Sorry T-man, yes I forgot the comma. I laughed pretty hard after reading it they way you did at first! Sorry, I post on my phone and the autocorect screws up things. Especially names. There is an extra punctuation later in the paragraph, though I don't think that helps! I had to read it 3 times before I saw it the way you did! Sorry man!


----------



## T-Man (May 16, 2008)

It was good for a laugh.

A toaster is complicated, today they have an electronic latch that can be used as a block signal. I have one on the self it blew up something but I did get it to work once before.


With 5 amp diodes it should be ok for G scale. How about bulbs? What voltage do they use. Will 14.4 be fine?? I need the lamps on each end as resistors to signal the circuit.


----------



## T-Man (May 16, 2008)

*Dallee Videos*

Well I went to You Tube and watched a few videos they produced. I t reads like my history in electronics. A 12 volt filtered power supply. Led lights in cars and a reverse unit. Theirs is mass produced and professionally made. Mine just works, usually. They did have some electronic reverse units too. 

They are ahead of me on track detection. I am using a Paisley circuit with updated optioisolaters. If I ever find the time. 

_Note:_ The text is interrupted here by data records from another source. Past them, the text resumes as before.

theorem Order.LinesOk.sublist {o x : Order} (h : o.LinesOk) (lines : x.lines.Sublist o.lines) : x.LinesOk :=
  ⟨h.ascending.sublist (lines.map _), fun l hl => h.range l (lines.subset hl)⟩

theorem Order.LinesOk.withLineState {o : Order} (h : o.LinesOk) (index : Nat) (s : LineState) :
    (o.withLineState index s).LinesOk := by
  refine ⟨?_, fun l hl => ?_⟩
  · have hmap := map_changeFirst (fun l : Line => l.fields.index) (fun l => l.fields.index == index)
      (fun l => { l with state := s }) (fun _ => rfl) o.lines
    exact hmap ▸ h.ascending
  · rcases mem_changeFirst hl with hl | ⟨x, hx, rfl⟩
    · exact h.range l hl
    · exact h.range x (List.mem_of_find?_eq_some hx)

/-! ## The binding -/

/-- The laws of `Part.Bound`, where the records `rs` count as filled places behind those of the write queue. -/
structure Part.Binds (p : Part) (rs : List Record) : Prop where
  distinct : (p.om.orders.map Order.number).Nodup
  bound : ∀ st n, p.om.active.get st = some n ↔ p.hasState n (.opened st)
  closes : p.Closes (p.tj.queue ++ rs.map .filled)
  waits : ∀ r, p.tj.waiting = some r → (Place.filled r).closes? = none
  lines : ∀ o ∈ p.om.orders, o.LinesOk
  owned : ∀ clerk, p.ownedBy clerk ≤ Config.maxClerkOrders

theorem Part.binds_iff (p : Part) : p.Binds [] ↔ p.Bound := by
  constructor
  · intro h
    have hcloses : p.Closes p.tj.queue := by simpa using h.closes
    exact ⟨h.distinct, h.bound, hcloses.once, hcloses.held, fun r n hr hn => by
      obtain ⟨k, o, ho, hon, hok⟩ := hcloses.filled r n hr hn
      exact ⟨o, ho, hon, k, hok⟩, h.waits, fun o ho => ⟨(h.lines o ho).length, (h.lines o ho).ascending, (h.lines o ho).range⟩,
      h.owned⟩
  · intro h
    have hcloses : p.Closes p.tj.queue := ⟨h.once, h.held, fun r n hr hn => by
      obtain ⟨o, ho, hon, k, hok⟩ := h.filled r n hr hn
      exact ⟨k, o, ho, hon, hok⟩⟩
    exact ⟨h.distinct, h.bound, by simpa using hcloses, h.waits, fun o ho => ⟨(h.lines o ho).2.1, (h.lines o ho).2.2⟩, h.owned⟩

/-- A reference names an order that is OPEN, so that no place closes it. -/
theorem Part.Closes.not_mem {p : Part} {queue : List Place} (h : p.Closes queue)
    (distinct : (p.om.orders.map Order.number).Nodup) {n : Nat} {s : OrderState} (state : p.hasState n s)
    (other : ∀ k, s ≠ .closing k .waiting ∧ s ≠ .closing k .queued) : n ∉ closings queue := fun hn => by
  obtain ⟨k, hk⟩ := h.state hn
  rcases hk with hk | hk
  · exact (other k).1 (hasState_unique distinct state hk)
  · exact (other k).2 (hasState_unique distinct state hk)

section
variable {p q : Part} {rs : List Record}

/-! ## Orders that stay in their state -/

/-- The write queue takes or loses places that close no order. -/
theorem Part.Binds.queued (h : p.Binds rs) (orders : q.om.orders = p.om.orders) (active : q.om.active = p.om.active)
    {rs' : List Record} (closes : p.Closes (q.tj.queue ++ rs'.map .filled))
    (waits : ∀ r, q.tj.waiting = some r → (Place.filled r).closes? = none) : q.Binds rs' := by
  have hstate : ∀ n s, q.hasState n s ↔ p.hasState n s := fun n s => by unfold Part.hasState; rw [orders]
  refine ⟨by rw [orders]; exact h.distinct, fun st n => ?_, closes.of_states fun n _ s hs => (hstate n s).2 hs, waits,
    by rw [orders]; exact h.lines, fun clerk => ?_⟩
  · rw [active, hstate]
    exact h.bound st n
  · have := h.owned clerk
    unfold Part.ownedBy at this ⊢
    rwa [orders]

/-- A part whose orders, references and places are those of another. -/
theorem Part.Binds.of_eq (h : p.Binds rs) (om : q.om.orders = p.om.orders) (active : q.om.active = p.om.active)
    (queue : q.tj.queue = p.tj.queue) (waits : q.tj.waiting = p.tj.waiting) : q.Binds rs :=
  h.queued om active (by rw [queue]; exact h.closes) (by rw [waits]; exact h.waits)

theorem ownedBy_updated {n : Nat} {f : Order → Order}
    (orders : q.om.orders = p.om.orders.map (fun o => if o.number = n then f o else o))
    (owner : ∀ o, (f o).owner = o.owner) (counted : ∀ o ∈ p.om.orders, o.number = n → (f o).counted = true → o.counted = true)
    (clerk : Nat) : q.ownedBy clerk ≤ p.ownedBy clerk := by
  unfold Part.ownedBy
  rw [orders, ← List.countP_eq_length_filter, ← List.countP_eq_length_filter, List.countP_map]
  refine List.countP_mono_left fun o ho hc => ?_
  simp only [Function.comp_apply] at hc
  by_cases hn : o.number = n
  · simp only [hn, if_true, Bool.and_eq_true, owner] at hc ⊢
    exact ⟨hc.1, counted o ho hn hc.2⟩
  · rwa [if_neg hn] at hc

/-- An order changed in its lines, total or labels. -/
theorem Part.Binds.updated (h : p.Binds rs) {n : Nat} {f : Order → Order}
    (orders : q.om.orders = p.om.orders.map (fun o => if o.number = n then f o else o))
    (active : q.om.active = p.om.active) (queue : q.tj.queue = p.tj.queue) (waits : q.tj.waiting = p.tj.waiting)
    (number : ∀ o, (f o).number = o.number) (state : ∀ o, (f o).state = o.state) (owner : ∀ o, (f o).owner = o.owner)
    (lines : ∀ o ∈ p.om.orders, o.number = n → o.LinesOk → (f o).LinesOk) : q.Binds rs := by
  have hstate : ∀ n s, q.hasState n s ↔ p.hasState n s := fun _ _ => hasState_kept orders number state
  refine ⟨by rw [numbers_update orders number]; exact h.distinct, fun st n => ?_, ?_, by rw [waits]; exact h.waits,
    fun x hx => ?_, fun clerk => (ownedBy_updated orders owner (fun o _ _ hc => ?_) clerk).trans (h.owned clerk)⟩
  · rw [active, hstate]
    exact h.bound st n
  · rw [queue]
    exact h.closes.of_states fun n _ s hs => (hstate n s).2 hs
  · rcases (mem_orders_update orders).1 hx with ⟨hx, -⟩ | ⟨o, ho, hn, rfl⟩
    · exact h.lines x hx
    · exact lines o ho hn (h.lines o ho)
  · unfold Order.counted at hc ⊢
    rwa [state] at hc

/-! ## Orders that change their state -/

/-- An order leaves OPEN or goes on in CLOSING: no reference names it any more. -/
theorem Part.Binds.restated (h : p.Binds rs) {n : Nat} {s : OrderState} {rs' : List Record}
    (orders : q.om.orders = p.om.orders.map (fun o => if o.number = n then { o with state := s } else o))
    (away : ∀ st, s ≠ .opened st) (active : ∀ st m, q.om.active.get st = some m ↔ p.om.active.get st = some m ∧ m ≠ n)
    (counted : ∀ o ∈ p.om.orders, o.number = n → (s = .parked → o.counted = true))
    (closes : q.Closes (q.tj.queue ++ rs'.map .filled))
    (waits : ∀ r, q.tj.waiting = some r → (Place.filled r).closes? = none) : q.Binds rs' := by
  have hnumber : ∀ o : Order, ({ o with state := s } : Order).number = o.number := fun _ => rfl
  refine ⟨by rw [numbers_update orders hnumber]; exact h.distinct, fun st m => ?_, closes, waits, fun x hx => ?_,
    fun clerk => (ownedBy_updated orders (fun _ => rfl) (fun o ho hn hc => ?_) clerk).trans (h.owned clerk)⟩
  · rw [active]
    by_cases hm : m = n
    · subst hm
      exact ⟨fun ⟨_, hne⟩ => absurd rfl hne, fun hs => absurd (hasState_updated orders (fun _ => rfl) hs).symm (away st)⟩
    · rw [hasState_update orders hnumber hm, h.bound]
      exact ⟨fun he => he.1, fun he => ⟨he, hm⟩⟩
  · rcases (mem_orders_update orders).1 hx with ⟨hx, -⟩ | ⟨o, ho, -, rfl⟩
    · exact h.lines x hx
    · exact ⟨(h.lines o ho).ascending, (h.lines o ho).range⟩
  · cases s with
    | parked => exact counted o ho hn rfl
    | closing k r => cases hc
    | opened st => exact absurd rfl (away st)

/-- The references where the order that changes its state is not OPEN. -/
theorem Part.Binds.unnamed (h : p.Binds rs) {n : Nat} {s : OrderState} (state : p.hasState n s)
    (away : ∀ st, s ≠ .opened st) (active : q.om.active = p.om.active) (st : StationNo) (m : Nat) :
    q.om.active.get st = some m ↔ p.om.active.get st = some m ∧ m ≠ n := by
  rw [active]
  refine ⟨fun hm => ⟨hm, fun e => ?_⟩, fun he => he.1⟩
  subst e
  exact away st (hasState_unique h.distinct state ((h.bound st m).1 hm))

/-- An order leaves the pool. -/
theorem Part.Binds.freed (h : p.Binds rs) {n : Nat} {rs' : List Record} (om : q.om = p.om.without n)
    (unclosed : n ∉ closings (q.tj.queue ++ rs'.map .filled)) (closes : p.Closes (q.tj.queue ++ rs'.map .filled))
    (waits : ∀ r, q.tj.waiting = some r → (Place.filled r).closes? = none) : q.Binds rs' := by
  have horders : q.om.orders = p.om.orders.filter (fun o => o.number ≠ n) := by rw [om, OrderManager.without_orders]
  have hmem : ∀ x, x ∈ q.om.orders ↔ x ∈ p.om.orders ∧ x.number ≠ n := fun x => by
    rw [horders, List.mem_filter, decide_eq_true_eq]
  have hstate : ∀ m s, q.hasState m s ↔ p.hasState m s ∧ m ≠ n := fun m s => by
    constructor
    · rintro ⟨x, hx, rfl, hs⟩
      obtain ⟨hx, hne⟩ := (hmem x).1 hx
      exact ⟨⟨x, hx, rfl, hs⟩, hne⟩
    · rintro ⟨⟨x, hx, rfl, hs⟩, hne⟩
      exact ⟨x, (hmem x).2 ⟨hx, hne⟩, rfl, hs⟩
  have hsub : q.om.orders.Sublist p.om.orders := horders ▸ List.filter_sublist
  refine ⟨h.distinct.sublist (hsub.map _), fun st m => ?_, closes.of_states fun m hm s hs => (hstate m s).2 ⟨hs, ?_⟩, waits,
    fun o ho => h.lines o (hsub.subset ho), fun clerk => ?_⟩
  · rw [om, OrderManager.without_active, h.bound, hstate]
  · exact fun e => unclosed (e ▸ hm)
  · exact (hsub.filter _).length_le.trans (h.owned clerk)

I wonder how much more of this type of work I will see. The owner of this unit was overwhelmed by the complexity which is where I fit in. I am really getting interested to see this thing work a G scale set outside. 

The videos commented on the ease of their directions. Considering I warped and tackled one of their more complex items, I did not do too badly. I probably would of understood more if I worked with one board at a time and not on group of four.


They do look cool laid out. I have seen Digitrax wiring on other layouts, that resembles what I did. It gave me some inspiration. 

The next step is to wire the G Scale Track sections.


----------



## sjm9911 (Dec 20, 2012)

Progress!


----------



## T-Man (May 16, 2008)

This is the G scale link. I get to set up the actual train for a display this fall. I still owe a video. My next step is to wire the track sections.


----------